■ Record set ■
----

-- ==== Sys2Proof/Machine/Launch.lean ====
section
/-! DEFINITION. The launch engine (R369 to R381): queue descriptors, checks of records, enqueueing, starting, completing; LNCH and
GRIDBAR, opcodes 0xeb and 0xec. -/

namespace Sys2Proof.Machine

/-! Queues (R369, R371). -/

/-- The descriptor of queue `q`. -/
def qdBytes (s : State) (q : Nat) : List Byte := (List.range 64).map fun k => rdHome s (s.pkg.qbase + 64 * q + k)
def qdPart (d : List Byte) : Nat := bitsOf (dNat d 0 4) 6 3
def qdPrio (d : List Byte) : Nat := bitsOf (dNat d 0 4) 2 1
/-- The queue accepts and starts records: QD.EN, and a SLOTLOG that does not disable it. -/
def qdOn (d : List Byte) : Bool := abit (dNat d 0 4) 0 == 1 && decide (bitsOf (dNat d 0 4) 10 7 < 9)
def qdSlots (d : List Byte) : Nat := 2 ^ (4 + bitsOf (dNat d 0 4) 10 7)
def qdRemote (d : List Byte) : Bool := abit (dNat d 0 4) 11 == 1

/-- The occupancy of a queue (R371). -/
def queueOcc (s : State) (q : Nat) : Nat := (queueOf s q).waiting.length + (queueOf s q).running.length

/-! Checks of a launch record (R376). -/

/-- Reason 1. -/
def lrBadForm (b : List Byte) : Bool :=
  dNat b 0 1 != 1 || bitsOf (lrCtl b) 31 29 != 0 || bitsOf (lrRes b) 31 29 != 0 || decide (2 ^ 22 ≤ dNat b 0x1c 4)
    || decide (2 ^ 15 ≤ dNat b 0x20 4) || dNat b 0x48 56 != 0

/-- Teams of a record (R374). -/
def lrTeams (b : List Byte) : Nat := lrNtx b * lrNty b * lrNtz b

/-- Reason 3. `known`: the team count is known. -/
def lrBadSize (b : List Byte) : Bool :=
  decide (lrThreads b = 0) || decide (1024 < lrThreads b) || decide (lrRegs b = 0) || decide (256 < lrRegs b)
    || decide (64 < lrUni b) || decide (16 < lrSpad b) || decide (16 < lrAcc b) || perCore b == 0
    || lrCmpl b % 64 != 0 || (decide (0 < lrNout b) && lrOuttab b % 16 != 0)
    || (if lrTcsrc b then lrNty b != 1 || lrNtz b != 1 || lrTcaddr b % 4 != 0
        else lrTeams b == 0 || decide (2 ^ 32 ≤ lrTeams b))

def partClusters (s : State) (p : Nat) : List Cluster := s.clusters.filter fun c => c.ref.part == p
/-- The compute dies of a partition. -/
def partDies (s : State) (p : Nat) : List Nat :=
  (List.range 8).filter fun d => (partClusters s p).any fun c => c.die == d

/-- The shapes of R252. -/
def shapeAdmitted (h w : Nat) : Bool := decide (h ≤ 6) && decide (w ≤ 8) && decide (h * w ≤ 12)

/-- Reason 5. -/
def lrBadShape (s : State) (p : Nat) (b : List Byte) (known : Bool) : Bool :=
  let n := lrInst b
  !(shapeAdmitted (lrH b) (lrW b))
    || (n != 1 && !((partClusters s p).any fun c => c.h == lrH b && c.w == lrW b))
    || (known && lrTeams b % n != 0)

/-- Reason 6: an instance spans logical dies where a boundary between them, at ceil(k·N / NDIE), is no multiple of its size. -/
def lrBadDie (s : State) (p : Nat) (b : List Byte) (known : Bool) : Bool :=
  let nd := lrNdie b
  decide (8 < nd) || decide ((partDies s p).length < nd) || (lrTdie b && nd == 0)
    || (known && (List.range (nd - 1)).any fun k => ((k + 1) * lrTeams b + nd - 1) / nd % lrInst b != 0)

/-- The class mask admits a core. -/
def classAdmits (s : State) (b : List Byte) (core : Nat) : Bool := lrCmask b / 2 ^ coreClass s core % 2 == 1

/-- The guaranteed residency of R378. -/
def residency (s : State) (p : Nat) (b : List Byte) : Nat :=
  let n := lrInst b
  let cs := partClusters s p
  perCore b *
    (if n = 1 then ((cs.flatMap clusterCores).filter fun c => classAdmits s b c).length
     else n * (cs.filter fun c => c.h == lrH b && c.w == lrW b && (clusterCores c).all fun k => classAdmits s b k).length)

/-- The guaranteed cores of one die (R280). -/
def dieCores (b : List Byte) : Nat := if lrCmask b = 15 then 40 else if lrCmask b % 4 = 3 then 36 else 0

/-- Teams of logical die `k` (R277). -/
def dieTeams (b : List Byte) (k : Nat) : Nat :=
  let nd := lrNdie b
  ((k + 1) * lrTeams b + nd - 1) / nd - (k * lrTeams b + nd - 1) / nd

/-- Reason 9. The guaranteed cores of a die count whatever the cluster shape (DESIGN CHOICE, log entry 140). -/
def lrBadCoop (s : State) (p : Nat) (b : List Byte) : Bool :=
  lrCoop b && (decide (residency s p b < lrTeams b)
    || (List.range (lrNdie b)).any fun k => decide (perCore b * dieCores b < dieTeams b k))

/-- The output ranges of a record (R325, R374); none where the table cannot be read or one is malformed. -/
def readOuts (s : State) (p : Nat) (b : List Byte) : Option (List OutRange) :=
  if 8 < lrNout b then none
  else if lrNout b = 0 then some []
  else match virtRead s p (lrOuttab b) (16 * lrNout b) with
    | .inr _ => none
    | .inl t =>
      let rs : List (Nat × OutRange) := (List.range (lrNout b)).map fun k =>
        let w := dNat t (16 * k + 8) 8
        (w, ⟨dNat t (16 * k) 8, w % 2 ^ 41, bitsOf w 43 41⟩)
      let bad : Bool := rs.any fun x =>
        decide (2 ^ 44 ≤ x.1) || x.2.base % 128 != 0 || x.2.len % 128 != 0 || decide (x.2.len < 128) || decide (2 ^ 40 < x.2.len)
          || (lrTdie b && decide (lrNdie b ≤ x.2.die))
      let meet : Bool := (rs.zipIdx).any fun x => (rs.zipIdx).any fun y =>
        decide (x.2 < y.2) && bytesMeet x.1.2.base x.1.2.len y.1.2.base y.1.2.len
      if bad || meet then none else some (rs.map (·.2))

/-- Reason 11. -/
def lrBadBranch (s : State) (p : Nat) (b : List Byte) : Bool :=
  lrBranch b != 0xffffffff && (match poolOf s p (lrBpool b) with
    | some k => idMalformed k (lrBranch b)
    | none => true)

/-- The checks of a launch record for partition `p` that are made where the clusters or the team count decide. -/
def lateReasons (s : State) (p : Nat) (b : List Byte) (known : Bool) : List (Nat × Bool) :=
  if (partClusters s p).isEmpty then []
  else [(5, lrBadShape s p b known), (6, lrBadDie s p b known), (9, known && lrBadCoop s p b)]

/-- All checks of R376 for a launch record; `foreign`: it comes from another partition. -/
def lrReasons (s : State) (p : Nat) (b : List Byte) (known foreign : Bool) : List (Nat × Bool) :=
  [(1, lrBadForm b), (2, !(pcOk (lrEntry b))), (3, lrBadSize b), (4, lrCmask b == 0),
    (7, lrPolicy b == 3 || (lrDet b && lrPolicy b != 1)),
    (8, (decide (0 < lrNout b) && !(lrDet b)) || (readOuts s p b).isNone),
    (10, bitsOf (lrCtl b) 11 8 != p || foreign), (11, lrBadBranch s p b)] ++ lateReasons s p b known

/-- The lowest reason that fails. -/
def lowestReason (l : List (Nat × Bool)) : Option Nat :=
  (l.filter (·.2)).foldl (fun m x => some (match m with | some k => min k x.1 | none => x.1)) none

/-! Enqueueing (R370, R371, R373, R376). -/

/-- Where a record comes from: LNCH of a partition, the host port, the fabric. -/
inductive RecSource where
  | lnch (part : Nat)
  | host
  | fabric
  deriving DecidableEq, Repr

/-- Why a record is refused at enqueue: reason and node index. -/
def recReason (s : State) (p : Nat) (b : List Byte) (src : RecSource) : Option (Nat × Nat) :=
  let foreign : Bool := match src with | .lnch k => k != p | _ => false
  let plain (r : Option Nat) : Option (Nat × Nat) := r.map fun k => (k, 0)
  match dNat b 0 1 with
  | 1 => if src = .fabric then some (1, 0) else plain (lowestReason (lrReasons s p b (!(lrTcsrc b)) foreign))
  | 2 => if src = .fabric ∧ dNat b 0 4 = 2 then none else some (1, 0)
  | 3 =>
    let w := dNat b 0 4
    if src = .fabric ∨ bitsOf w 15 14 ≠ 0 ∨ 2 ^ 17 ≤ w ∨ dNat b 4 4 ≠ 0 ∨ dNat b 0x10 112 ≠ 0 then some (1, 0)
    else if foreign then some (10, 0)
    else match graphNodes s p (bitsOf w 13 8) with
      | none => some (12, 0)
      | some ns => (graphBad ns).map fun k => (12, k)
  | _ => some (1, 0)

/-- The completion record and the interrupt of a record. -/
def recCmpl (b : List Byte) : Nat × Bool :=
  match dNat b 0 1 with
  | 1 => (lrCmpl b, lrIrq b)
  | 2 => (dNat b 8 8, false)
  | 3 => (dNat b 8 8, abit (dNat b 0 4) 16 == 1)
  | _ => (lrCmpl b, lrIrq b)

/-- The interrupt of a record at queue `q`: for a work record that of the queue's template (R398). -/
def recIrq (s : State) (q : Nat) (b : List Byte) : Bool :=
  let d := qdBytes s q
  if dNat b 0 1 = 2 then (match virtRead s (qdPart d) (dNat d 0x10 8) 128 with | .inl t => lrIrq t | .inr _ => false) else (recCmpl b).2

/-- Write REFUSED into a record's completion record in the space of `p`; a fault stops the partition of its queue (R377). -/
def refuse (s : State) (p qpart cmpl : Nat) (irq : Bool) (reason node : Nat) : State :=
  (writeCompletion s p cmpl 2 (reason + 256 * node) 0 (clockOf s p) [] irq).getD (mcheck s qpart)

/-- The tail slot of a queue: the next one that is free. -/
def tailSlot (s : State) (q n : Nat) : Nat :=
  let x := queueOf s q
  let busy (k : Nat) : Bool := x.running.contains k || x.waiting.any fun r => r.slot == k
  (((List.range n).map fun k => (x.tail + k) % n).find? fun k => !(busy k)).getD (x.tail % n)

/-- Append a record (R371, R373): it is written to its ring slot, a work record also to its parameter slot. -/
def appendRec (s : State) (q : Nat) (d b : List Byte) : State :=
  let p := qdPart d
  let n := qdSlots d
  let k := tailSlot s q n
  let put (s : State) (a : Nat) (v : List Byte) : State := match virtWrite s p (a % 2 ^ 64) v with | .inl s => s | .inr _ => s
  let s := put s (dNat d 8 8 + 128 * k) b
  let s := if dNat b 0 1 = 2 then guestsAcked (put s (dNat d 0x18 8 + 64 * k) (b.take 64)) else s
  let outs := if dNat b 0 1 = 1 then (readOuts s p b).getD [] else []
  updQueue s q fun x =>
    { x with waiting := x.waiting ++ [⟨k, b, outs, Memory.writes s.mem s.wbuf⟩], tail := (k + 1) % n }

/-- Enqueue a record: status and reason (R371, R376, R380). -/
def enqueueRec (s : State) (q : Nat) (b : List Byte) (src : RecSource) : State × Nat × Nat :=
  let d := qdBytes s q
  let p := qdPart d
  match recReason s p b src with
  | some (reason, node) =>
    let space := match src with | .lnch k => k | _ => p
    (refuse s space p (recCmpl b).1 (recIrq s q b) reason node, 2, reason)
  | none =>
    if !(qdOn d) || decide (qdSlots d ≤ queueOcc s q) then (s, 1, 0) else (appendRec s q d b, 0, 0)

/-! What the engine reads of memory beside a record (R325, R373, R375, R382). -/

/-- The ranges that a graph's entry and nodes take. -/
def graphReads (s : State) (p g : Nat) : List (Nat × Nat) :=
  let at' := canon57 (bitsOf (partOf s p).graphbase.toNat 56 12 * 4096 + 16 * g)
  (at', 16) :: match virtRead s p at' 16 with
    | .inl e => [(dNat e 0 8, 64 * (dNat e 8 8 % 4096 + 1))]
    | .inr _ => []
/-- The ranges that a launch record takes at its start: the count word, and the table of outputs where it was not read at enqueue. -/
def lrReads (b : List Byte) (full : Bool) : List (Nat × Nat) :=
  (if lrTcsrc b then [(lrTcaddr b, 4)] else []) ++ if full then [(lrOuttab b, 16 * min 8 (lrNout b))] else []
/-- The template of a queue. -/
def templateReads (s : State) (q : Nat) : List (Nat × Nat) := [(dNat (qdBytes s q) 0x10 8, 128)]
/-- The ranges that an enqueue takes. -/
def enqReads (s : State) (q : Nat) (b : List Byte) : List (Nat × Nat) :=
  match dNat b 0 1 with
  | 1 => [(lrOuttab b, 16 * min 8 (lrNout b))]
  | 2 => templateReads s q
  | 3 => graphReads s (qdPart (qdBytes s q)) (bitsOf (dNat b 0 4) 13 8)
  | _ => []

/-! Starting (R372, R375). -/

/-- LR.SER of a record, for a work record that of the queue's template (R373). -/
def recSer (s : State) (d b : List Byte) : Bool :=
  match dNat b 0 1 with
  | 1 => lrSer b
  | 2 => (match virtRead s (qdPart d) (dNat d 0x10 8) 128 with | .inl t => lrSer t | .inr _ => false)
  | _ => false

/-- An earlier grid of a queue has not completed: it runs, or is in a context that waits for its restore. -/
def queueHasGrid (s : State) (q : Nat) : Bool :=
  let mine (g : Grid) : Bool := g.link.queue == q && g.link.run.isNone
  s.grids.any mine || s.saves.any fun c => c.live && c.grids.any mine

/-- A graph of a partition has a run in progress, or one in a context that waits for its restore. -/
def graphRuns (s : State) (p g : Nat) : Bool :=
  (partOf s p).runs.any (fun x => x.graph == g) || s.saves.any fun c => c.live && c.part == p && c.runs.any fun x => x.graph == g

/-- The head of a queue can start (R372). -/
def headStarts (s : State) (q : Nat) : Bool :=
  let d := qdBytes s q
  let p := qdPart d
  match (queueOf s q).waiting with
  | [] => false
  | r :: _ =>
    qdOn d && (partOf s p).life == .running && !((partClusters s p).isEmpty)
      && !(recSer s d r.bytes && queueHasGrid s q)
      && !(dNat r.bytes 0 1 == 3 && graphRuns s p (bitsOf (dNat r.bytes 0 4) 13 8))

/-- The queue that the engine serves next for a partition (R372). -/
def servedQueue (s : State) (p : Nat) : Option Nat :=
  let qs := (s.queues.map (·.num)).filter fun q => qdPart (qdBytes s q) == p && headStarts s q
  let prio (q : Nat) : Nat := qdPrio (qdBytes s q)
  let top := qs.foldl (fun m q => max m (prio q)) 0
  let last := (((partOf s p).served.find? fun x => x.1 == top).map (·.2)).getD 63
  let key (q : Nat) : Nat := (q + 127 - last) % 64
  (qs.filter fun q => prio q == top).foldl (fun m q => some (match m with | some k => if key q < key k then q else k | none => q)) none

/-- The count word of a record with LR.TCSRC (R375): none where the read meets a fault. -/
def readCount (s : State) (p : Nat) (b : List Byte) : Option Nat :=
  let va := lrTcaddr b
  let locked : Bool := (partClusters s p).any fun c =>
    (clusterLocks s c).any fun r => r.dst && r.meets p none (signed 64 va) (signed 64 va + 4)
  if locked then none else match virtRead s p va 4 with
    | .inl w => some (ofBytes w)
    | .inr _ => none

----

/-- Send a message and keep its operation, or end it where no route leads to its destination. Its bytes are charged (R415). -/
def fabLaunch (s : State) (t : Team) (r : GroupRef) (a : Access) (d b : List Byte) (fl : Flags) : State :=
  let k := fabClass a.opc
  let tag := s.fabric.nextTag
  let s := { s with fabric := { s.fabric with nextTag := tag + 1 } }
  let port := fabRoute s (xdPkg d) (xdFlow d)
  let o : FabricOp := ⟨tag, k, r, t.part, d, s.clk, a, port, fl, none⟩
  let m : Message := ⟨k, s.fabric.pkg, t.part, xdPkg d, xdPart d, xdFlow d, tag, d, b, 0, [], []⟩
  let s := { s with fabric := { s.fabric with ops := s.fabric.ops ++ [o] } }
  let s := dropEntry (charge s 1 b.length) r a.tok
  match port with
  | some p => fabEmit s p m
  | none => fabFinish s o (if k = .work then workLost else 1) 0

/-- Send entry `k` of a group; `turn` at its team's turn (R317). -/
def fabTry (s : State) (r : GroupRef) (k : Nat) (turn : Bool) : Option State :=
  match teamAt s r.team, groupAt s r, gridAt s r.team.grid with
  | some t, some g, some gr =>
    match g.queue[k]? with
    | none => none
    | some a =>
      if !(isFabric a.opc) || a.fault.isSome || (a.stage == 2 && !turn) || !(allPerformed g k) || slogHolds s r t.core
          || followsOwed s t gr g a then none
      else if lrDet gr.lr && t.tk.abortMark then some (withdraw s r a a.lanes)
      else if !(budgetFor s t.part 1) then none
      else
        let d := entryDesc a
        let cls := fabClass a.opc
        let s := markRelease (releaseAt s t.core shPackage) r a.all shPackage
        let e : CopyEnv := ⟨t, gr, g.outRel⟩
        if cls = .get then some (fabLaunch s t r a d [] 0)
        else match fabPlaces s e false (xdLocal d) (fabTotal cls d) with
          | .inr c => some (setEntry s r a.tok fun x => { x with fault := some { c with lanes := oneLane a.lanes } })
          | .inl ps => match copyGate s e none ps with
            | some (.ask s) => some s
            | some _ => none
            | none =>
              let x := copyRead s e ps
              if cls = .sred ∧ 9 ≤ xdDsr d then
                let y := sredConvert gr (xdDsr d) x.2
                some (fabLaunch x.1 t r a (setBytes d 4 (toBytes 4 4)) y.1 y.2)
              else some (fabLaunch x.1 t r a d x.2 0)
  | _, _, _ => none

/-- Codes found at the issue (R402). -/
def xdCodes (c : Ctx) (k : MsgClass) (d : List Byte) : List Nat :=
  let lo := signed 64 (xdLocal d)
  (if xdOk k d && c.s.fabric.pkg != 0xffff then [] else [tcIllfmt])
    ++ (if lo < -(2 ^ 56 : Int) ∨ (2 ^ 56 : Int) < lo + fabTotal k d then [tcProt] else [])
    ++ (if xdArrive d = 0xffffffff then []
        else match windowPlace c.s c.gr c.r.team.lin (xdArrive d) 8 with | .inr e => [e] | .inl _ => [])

----

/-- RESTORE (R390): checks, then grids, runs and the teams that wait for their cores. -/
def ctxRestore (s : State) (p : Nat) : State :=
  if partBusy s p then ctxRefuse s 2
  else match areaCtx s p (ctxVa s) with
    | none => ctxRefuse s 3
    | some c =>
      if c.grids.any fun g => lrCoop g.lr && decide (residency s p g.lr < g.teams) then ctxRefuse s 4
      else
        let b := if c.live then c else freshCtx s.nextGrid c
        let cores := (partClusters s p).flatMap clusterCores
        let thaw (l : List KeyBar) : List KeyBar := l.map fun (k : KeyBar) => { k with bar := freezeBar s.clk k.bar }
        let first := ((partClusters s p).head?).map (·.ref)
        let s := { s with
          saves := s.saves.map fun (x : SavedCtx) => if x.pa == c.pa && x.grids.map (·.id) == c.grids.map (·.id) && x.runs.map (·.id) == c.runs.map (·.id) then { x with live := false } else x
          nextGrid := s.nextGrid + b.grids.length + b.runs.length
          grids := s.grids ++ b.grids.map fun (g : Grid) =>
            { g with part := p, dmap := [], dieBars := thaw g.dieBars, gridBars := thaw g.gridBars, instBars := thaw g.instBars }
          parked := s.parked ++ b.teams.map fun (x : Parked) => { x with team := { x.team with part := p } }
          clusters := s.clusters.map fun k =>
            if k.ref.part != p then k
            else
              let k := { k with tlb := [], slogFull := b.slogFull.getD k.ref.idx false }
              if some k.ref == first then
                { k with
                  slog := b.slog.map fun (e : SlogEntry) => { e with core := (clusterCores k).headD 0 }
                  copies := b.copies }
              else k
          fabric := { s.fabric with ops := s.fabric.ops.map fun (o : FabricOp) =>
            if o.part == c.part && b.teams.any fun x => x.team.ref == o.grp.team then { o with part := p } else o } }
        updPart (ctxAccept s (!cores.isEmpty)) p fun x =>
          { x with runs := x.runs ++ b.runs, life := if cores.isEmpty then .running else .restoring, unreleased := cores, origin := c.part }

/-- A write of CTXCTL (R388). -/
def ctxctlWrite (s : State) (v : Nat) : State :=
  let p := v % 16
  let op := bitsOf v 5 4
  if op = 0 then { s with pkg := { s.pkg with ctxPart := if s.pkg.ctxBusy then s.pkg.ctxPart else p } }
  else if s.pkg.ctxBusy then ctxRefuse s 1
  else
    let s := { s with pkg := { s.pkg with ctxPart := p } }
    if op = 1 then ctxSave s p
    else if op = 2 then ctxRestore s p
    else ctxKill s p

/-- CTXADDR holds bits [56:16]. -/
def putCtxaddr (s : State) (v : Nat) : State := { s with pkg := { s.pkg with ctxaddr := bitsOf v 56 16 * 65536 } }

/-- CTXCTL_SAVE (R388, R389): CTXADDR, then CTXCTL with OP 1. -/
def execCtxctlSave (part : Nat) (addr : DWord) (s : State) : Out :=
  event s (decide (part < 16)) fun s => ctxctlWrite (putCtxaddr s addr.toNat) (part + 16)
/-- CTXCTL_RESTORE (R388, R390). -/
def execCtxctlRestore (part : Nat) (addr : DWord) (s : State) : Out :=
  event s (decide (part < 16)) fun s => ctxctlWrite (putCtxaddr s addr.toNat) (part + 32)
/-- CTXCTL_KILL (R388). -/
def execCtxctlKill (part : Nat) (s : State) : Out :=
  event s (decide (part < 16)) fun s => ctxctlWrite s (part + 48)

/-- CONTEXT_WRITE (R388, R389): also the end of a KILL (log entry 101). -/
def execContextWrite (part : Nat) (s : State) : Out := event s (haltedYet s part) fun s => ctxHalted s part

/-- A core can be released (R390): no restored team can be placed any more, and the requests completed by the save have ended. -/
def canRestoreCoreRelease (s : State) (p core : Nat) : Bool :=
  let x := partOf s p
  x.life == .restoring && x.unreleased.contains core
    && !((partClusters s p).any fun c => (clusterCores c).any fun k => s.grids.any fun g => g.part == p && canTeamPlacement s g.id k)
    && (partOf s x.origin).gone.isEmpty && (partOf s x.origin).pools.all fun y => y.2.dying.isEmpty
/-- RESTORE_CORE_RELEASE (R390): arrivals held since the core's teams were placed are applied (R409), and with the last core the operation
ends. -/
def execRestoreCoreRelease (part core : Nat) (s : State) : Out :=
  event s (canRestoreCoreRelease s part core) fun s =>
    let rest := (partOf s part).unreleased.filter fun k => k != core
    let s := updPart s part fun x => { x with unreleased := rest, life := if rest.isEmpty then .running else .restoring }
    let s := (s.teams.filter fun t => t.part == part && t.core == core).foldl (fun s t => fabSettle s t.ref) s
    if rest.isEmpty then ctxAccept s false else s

----

■ Task to complete ■
Looking back over the data above, restate word for word the lines that begin at the line with "k (lrBranch b)" and end at the line with "count decide. -/", inclusive.

■ Written solution ■
    | some k => idMalformed k (lrBranch b)
    | none => true)

/-- The checks of a launch record for partition `p` that are made where the clusters or the team count decide. -/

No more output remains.